Directions for this task: Once you find the line with "b0.stack with top" in the entries below, return exactly every line from it through the line with "f => some f".

Dataset excerpts:
== == ==
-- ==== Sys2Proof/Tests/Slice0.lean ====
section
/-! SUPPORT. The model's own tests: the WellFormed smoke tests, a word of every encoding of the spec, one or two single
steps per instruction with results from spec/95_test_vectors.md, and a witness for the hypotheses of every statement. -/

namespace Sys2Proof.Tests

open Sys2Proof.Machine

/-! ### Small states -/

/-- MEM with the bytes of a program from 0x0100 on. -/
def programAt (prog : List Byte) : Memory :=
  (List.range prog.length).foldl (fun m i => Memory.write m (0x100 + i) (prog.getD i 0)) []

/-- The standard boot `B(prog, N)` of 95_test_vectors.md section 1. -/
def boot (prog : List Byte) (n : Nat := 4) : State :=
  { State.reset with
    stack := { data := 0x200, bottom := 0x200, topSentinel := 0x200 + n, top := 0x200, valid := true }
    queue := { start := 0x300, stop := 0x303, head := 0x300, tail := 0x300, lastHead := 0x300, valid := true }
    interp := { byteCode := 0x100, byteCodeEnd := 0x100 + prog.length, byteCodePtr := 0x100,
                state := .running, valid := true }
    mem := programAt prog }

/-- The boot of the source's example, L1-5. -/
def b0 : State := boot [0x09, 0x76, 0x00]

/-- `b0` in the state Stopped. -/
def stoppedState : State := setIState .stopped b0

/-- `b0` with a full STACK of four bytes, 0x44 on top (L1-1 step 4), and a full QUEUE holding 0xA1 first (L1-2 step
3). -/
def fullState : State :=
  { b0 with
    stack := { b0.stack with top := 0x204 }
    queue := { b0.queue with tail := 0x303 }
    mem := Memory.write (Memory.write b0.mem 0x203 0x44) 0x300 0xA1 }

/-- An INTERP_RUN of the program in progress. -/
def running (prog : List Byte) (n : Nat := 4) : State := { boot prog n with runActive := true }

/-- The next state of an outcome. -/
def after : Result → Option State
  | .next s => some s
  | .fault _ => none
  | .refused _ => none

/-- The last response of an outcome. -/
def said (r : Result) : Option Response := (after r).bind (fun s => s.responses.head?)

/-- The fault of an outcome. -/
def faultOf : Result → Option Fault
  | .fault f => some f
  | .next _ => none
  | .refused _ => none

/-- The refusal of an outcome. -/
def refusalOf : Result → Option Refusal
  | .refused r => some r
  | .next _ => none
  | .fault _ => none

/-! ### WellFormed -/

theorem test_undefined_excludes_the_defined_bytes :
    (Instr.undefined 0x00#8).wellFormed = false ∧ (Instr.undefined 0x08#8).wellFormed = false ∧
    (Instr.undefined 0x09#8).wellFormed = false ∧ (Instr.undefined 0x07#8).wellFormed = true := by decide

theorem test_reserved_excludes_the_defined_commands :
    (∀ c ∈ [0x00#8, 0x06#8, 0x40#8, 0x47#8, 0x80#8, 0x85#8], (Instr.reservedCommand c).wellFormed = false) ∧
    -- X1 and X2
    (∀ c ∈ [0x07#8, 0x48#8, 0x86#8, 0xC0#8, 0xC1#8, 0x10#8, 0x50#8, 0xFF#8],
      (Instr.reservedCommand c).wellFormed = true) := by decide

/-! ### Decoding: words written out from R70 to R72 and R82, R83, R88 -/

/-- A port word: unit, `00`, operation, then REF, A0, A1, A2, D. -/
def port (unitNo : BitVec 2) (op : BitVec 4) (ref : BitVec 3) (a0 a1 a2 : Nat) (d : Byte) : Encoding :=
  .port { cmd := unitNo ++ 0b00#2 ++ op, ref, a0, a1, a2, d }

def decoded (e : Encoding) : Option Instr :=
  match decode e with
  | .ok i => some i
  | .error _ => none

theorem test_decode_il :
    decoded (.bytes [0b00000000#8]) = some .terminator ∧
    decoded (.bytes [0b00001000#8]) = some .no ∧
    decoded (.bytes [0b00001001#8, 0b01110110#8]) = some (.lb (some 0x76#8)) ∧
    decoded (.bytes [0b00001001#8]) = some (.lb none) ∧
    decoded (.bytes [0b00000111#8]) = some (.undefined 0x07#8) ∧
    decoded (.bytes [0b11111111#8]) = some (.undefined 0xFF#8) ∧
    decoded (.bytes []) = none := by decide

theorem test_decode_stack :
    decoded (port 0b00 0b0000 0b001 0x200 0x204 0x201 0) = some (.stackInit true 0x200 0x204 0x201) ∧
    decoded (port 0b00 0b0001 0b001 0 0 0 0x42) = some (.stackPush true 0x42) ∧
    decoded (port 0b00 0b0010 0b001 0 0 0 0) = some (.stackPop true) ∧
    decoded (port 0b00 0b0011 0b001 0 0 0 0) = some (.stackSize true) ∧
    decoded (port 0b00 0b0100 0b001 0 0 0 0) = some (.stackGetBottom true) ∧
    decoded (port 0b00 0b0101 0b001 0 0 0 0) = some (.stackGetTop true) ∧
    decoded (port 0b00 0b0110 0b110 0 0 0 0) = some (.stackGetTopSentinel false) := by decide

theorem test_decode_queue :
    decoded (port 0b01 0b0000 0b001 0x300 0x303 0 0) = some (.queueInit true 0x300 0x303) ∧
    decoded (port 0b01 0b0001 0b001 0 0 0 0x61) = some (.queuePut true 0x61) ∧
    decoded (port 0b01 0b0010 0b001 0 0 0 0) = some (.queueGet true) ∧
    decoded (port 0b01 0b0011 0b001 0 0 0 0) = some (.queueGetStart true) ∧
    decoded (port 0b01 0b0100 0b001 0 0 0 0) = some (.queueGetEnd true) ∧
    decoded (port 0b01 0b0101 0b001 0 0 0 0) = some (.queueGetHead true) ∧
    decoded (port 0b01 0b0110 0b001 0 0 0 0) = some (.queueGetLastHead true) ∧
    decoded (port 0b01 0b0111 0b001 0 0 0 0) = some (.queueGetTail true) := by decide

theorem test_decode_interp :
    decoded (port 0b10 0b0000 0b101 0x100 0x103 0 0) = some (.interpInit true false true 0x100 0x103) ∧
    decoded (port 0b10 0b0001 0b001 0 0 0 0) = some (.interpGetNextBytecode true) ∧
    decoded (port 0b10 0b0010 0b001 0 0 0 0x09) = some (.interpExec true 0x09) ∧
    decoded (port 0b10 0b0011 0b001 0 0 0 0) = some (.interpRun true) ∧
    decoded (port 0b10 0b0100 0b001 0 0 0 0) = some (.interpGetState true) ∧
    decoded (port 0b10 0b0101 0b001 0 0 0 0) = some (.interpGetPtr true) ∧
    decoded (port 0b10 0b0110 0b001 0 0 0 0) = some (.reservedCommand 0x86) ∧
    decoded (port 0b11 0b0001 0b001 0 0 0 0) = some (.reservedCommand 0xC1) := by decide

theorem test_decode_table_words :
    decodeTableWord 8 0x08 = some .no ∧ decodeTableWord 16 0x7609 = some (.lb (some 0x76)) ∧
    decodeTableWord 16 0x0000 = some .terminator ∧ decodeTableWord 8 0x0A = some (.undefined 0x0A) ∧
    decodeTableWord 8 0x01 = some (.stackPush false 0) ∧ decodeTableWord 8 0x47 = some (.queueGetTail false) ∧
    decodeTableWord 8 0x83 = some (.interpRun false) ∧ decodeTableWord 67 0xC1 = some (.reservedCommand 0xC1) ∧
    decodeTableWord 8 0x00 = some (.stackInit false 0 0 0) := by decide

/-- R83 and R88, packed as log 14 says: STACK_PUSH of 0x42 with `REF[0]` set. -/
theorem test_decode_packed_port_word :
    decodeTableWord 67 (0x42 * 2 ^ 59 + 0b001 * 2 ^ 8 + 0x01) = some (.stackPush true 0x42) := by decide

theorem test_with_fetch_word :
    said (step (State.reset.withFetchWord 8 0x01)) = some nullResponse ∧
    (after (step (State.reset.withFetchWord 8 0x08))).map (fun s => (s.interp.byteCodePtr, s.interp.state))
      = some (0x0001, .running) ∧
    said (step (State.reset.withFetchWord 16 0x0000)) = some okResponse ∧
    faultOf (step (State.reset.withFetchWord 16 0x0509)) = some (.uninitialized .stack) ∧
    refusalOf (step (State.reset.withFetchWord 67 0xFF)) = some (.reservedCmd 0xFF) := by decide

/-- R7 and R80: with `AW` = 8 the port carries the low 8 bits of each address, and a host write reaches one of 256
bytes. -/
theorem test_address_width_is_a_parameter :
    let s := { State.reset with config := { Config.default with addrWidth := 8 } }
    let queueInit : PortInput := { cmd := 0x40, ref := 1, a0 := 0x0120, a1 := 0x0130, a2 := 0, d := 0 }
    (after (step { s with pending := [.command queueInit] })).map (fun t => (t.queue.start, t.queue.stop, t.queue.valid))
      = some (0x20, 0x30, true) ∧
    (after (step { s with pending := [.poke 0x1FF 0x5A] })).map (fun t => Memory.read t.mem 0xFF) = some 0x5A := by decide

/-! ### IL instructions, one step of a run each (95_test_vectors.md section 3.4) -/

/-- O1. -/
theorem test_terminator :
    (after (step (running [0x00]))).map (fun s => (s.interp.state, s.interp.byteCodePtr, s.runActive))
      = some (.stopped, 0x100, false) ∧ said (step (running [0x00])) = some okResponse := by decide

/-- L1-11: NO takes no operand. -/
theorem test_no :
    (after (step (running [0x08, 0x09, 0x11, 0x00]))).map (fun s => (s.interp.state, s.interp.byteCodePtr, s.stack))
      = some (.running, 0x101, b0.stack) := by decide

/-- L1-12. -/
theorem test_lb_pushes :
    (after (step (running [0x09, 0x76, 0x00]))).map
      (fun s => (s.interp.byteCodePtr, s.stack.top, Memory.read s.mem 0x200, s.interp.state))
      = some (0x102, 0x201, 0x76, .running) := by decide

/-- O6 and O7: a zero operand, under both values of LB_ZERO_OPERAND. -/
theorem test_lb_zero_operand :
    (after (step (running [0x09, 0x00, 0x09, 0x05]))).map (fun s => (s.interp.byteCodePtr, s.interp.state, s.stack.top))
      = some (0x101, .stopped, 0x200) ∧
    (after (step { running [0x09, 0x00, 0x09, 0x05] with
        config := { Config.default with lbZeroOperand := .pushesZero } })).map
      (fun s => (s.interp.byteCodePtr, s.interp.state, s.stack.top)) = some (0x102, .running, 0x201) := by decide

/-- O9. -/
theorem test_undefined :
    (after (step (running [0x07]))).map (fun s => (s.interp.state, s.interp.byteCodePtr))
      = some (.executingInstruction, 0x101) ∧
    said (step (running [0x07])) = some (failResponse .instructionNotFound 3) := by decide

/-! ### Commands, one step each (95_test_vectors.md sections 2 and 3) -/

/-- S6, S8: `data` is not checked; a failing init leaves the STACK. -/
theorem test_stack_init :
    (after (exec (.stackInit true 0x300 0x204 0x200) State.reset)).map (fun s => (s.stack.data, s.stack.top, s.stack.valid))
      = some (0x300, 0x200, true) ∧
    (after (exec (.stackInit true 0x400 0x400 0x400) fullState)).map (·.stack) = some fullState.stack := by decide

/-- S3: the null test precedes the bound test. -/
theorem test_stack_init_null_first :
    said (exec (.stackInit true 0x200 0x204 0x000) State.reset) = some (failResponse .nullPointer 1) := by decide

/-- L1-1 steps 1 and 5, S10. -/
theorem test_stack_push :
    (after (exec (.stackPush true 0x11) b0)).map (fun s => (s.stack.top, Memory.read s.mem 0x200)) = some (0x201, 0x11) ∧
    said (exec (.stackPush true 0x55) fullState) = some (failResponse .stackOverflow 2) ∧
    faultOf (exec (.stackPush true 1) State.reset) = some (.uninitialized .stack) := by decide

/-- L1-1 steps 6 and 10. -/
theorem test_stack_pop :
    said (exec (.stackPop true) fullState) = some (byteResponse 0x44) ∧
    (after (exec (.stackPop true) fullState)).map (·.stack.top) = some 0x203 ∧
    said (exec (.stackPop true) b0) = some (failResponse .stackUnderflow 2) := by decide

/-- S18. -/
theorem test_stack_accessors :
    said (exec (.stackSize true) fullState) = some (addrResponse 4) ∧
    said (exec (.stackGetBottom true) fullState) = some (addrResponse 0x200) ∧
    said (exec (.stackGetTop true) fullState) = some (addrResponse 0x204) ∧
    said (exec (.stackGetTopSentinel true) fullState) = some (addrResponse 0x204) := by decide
== == ==
Output of the exercise:
    stack := { b0.stack with top := 0x204 }
    queue := { b0.queue with tail := 0x303 }
    mem := Memory.write (Memory.write b0.mem 0x203 0x44) 0x300 0xA1 }

/-- An INTERP_RUN of the program in progress. -/
def running (prog : List Byte) (n : Nat := 4) : State := { boot prog n with runActive := true }

/-- The next state of an outcome. -/
def after : Result → Option State
  | .next s => some s
  | .fault _ => none
  | .refused _ => none

/-- The last response of an outcome. -/
def said (r : Result) : Option Response := (after r).bind (fun s => s.responses.head?)

/-- The fault of an outcome. -/
def faultOf : Result → Option Fault
  | .fault f => some f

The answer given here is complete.